The task -> Copy every line below exactly.

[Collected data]
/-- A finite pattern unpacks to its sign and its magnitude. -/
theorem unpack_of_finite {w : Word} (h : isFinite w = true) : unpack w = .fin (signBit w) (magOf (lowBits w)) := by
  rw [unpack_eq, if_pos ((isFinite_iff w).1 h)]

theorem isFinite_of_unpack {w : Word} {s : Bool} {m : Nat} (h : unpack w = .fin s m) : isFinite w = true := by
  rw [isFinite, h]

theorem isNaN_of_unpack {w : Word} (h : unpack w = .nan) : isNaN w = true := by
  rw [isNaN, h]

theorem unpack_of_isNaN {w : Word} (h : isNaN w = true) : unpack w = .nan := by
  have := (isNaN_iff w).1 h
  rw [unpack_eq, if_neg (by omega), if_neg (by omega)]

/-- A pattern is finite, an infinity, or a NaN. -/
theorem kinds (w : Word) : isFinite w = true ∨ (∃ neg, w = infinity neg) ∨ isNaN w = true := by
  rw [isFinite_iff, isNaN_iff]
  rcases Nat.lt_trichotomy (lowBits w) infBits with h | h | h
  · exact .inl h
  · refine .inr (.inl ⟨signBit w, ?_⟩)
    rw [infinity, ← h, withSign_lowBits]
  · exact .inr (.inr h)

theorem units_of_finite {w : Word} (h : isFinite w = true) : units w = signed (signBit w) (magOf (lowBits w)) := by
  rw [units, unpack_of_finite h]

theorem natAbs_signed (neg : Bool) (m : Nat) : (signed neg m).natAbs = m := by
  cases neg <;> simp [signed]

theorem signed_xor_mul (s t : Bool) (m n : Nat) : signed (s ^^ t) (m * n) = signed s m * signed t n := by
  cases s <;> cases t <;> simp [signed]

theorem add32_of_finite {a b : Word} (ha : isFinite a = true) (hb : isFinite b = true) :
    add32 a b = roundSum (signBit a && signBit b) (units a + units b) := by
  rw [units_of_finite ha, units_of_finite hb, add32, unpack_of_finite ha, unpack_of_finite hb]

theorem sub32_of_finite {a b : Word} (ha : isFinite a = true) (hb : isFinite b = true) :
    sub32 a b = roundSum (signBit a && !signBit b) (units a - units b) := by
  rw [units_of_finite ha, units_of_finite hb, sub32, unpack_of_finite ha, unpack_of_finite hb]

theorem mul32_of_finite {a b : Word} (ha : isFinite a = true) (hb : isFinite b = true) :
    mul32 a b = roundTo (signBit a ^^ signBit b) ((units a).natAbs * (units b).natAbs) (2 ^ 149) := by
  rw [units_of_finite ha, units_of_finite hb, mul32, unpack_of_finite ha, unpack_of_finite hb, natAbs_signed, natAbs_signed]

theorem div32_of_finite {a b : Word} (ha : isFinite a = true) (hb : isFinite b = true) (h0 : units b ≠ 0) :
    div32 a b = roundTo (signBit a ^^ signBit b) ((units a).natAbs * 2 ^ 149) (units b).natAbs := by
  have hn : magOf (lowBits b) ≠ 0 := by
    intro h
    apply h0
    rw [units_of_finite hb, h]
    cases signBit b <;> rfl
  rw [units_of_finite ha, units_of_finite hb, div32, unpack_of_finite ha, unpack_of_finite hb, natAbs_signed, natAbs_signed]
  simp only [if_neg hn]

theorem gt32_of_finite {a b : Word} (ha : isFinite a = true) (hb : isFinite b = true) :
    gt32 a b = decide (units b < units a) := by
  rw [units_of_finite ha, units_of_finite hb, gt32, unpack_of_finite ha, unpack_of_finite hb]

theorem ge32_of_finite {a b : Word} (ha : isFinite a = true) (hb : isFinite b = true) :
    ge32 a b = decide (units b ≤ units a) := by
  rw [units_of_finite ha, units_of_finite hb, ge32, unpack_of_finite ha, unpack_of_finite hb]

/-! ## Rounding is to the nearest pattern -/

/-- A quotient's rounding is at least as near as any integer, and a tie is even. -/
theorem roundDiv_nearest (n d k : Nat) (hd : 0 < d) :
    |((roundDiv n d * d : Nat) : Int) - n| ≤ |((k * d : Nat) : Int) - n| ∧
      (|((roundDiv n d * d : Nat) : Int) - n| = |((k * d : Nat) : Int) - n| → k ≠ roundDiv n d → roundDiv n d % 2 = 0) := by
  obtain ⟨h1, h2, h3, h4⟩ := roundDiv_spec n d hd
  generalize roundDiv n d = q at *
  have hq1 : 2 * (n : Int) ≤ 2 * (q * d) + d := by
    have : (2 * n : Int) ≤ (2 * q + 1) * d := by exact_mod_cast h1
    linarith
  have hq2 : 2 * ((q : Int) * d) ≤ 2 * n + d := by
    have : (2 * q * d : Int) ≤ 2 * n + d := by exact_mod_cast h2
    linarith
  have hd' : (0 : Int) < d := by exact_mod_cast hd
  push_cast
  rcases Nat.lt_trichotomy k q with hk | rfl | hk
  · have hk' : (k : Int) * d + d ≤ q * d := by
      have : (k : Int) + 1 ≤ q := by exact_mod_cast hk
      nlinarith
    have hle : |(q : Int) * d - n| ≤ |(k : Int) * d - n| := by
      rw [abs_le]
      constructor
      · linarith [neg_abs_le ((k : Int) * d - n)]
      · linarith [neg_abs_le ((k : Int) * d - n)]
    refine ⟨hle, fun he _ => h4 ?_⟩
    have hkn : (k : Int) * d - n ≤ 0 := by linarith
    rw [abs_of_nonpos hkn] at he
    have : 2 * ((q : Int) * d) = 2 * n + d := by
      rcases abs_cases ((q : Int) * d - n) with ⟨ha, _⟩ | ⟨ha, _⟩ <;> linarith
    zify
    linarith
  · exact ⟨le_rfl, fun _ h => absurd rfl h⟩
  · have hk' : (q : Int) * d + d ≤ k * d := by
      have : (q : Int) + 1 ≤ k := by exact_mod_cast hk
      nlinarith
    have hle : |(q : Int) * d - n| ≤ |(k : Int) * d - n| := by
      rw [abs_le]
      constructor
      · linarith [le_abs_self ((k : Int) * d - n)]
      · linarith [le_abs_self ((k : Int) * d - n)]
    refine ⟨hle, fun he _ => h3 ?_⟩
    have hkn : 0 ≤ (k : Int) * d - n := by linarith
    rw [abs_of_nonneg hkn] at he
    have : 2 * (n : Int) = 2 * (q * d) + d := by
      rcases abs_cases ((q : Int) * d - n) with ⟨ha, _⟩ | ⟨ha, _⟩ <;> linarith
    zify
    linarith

Problem solution ->
/-- A finite pattern unpacks to its sign and its magnitude. -/
theorem unpack_of_finite {w : Word} (h : isFinite w = true) : unpack w = .fin (signBit w) (magOf (lowBits w)) := by
  rw [unpack_eq, if_pos ((isFinite_iff w).1 h)]

theorem isFinite_of_unpack {w : Word} {s : Bool} {m : Nat} (h : unpack w = .fin s m) : isFinite w = true := by
  rw [isFinite, h]

theorem isNaN_of_unpack {w : Word} (h : unpack w = .nan) : isNaN w = true := by
  rw [isNaN, h]

theorem unpack_of_isNaN {w : Word} (h : isNaN w = true) : unpack w = .nan := by
  have := (isNaN_iff w).1 h
  rw [unpack_eq, if_neg (by omega), if_neg (by omega)]

/-- A pattern is finite, an infinity, or a NaN. -/
theorem kinds (w : Word) : isFinite w = true ∨ (∃ neg, w = infinity neg) ∨ isNaN w = true := by
  rw [isFinite_iff, isNaN_iff]
  rcases Nat.lt_trichotomy (lowBits w) infBits with h | h | h
  · exact .inl h
  · refine .inr (.inl ⟨signBit w, ?_⟩)
    rw [infinity, ← h, withSign_lowBits]
  · exact .inr (.inr h)

theorem units_of_finite {w : Word} (h : isFinite w = true) : units w = signed (signBit w) (magOf (lowBits w)) := by
  rw [units, unpack_of_finite h]

theorem natAbs_signed (neg : Bool) (m : Nat) : (signed neg m).natAbs = m := by
  cases neg <;> simp [signed]

theorem signed_xor_mul (s t : Bool) (m n : Nat) : signed (s ^^ t) (m * n) = signed s m * signed t n := by
  cases s <;> cases t <;> simp [signed]

theorem add32_of_finite {a b : Word} (ha : isFinite a = true) (hb : isFinite b = true) :
    add32 a b = roundSum (signBit a && signBit b) (units a + units b) := by
  rw [units_of_finite ha, units_of_finite hb, add32, unpack_of_finite ha, unpack_of_finite hb]

theorem sub32_of_finite {a b : Word} (ha : isFinite a = true) (hb : isFinite b = true) :
    sub32 a b = roundSum (signBit a && !signBit b) (units a - units b) := by
  rw [units_of_finite ha, units_of_finite hb, sub32, unpack_of_finite ha, unpack_of_finite hb]

theorem mul32_of_finite {a b : Word} (ha : isFinite a = true) (hb : isFinite b = true) :
    mul32 a b = roundTo (signBit a ^^ signBit b) ((units a).natAbs * (units b).natAbs) (2 ^ 149) := by
  rw [units_of_finite ha, units_of_finite hb, mul32, unpack_of_finite ha, unpack_of_finite hb, natAbs_signed, natAbs_signed]

theorem div32_of_finite {a b : Word} (ha : isFinite a = true) (hb : isFinite b = true) (h0 : units b ≠ 0) :
    div32 a b = roundTo (signBit a ^^ signBit b) ((units a).natAbs * 2 ^ 149) (units b).natAbs := by
  have hn : magOf (lowBits b) ≠ 0 := by
    intro h
    apply h0
    rw [units_of_finite hb, h]
    cases signBit b <;> rfl
  rw [units_of_finite ha, units_of_finite hb, div32, unpack_of_finite ha, unpack_of_finite hb, natAbs_signed, natAbs_signed]
  simp only [if_neg hn]

theorem gt32_of_finite {a b : Word} (ha : isFinite a = true) (hb : isFinite b = true) :
    gt32 a b = decide (units b < units a) := by
  rw [units_of_finite ha, units_of_finite hb, gt32, unpack_of_finite ha, unpack_of_finite hb]

theorem ge32_of_finite {a b : Word} (ha : isFinite a = true) (hb : isFinite b = true) :
    ge32 a b = decide (units b ≤ units a) := by
  rw [units_of_finite ha, units_of_finite hb, ge32, unpack_of_finite ha, unpack_of_finite hb]

/-! ## Rounding is to the nearest pattern -/

/-- A quotient's rounding is at least as near as any integer, and a tie is even. -/
theorem roundDiv_nearest (n d k : Nat) (hd : 0 < d) :
    |((roundDiv n d * d : Nat) : Int) - n| ≤ |((k * d : Nat) : Int) - n| ∧
      (|((roundDiv n d * d : Nat) : Int) - n| = |((k * d : Nat) : Int) - n| → k ≠ roundDiv n d → roundDiv n d % 2 = 0) := by
  obtain ⟨h1, h2, h3, h4⟩ := roundDiv_spec n d hd
  generalize roundDiv n d = q at *
  have hq1 : 2 * (n : Int) ≤ 2 * (q * d) + d := by
    have : (2 * n : Int) ≤ (2 * q + 1) * d := by exact_mod_cast h1
    linarith
  have hq2 : 2 * ((q : Int) * d) ≤ 2 * n + d := by
    have : (2 * q * d : Int) ≤ 2 * n + d := by exact_mod_cast h2
    linarith
  have hd' : (0 : Int) < d := by exact_mod_cast hd
  push_cast
  rcases Nat.lt_trichotomy k q with hk | rfl | hk
  · have hk' : (k : Int) * d + d ≤ q * d := by
      have : (k : Int) + 1 ≤ q := by exact_mod_cast hk
      nlinarith
    have hle : |(q : Int) * d - n| ≤ |(k : Int) * d - n| := by
      rw [abs_le]
      constructor
      · linarith [neg_abs_le ((k : Int) * d - n)]
      · linarith [neg_abs_le ((k : Int) * d - n)]
    refine ⟨hle, fun he _ => h4 ?_⟩
    have hkn : (k : Int) * d - n ≤ 0 := by linarith
    rw [abs_of_nonpos hkn] at he
    have : 2 * ((q : Int) * d) = 2 * n + d := by
      rcases abs_cases ((q : Int) * d - n) with ⟨ha, _⟩ | ⟨ha, _⟩ <;> linarith
    zify
    linarith
  · exact ⟨le_rfl, fun _ h => absurd rfl h⟩
  · have hk' : (q : Int) * d + d ≤ k * d := by
      have : (q : Int) + 1 ≤ k := by exact_mod_cast hk
      nlinarith
    have hle : |(q : Int) * d - n| ≤ |(k : Int) * d - n| := by
      rw [abs_le]
      constructor
      · linarith [le_abs_self ((k : Int) * d - n)]
      · linarith [le_abs_self ((k : Int) * d - n)]
    refine ⟨hle, fun he _ => h3 ?_⟩
    have hkn : 0 ≤ (k : Int) * d - n := by linarith
    rw [abs_of_nonneg hkn] at he
    have : 2 * (n : Int) = 2 * (q * d) + d := by
      rcases abs_cases ((q : Int) * d - n) with ⟨ha, _⟩ | ⟨ha, _⟩ <;> linarith
    zify
    linarith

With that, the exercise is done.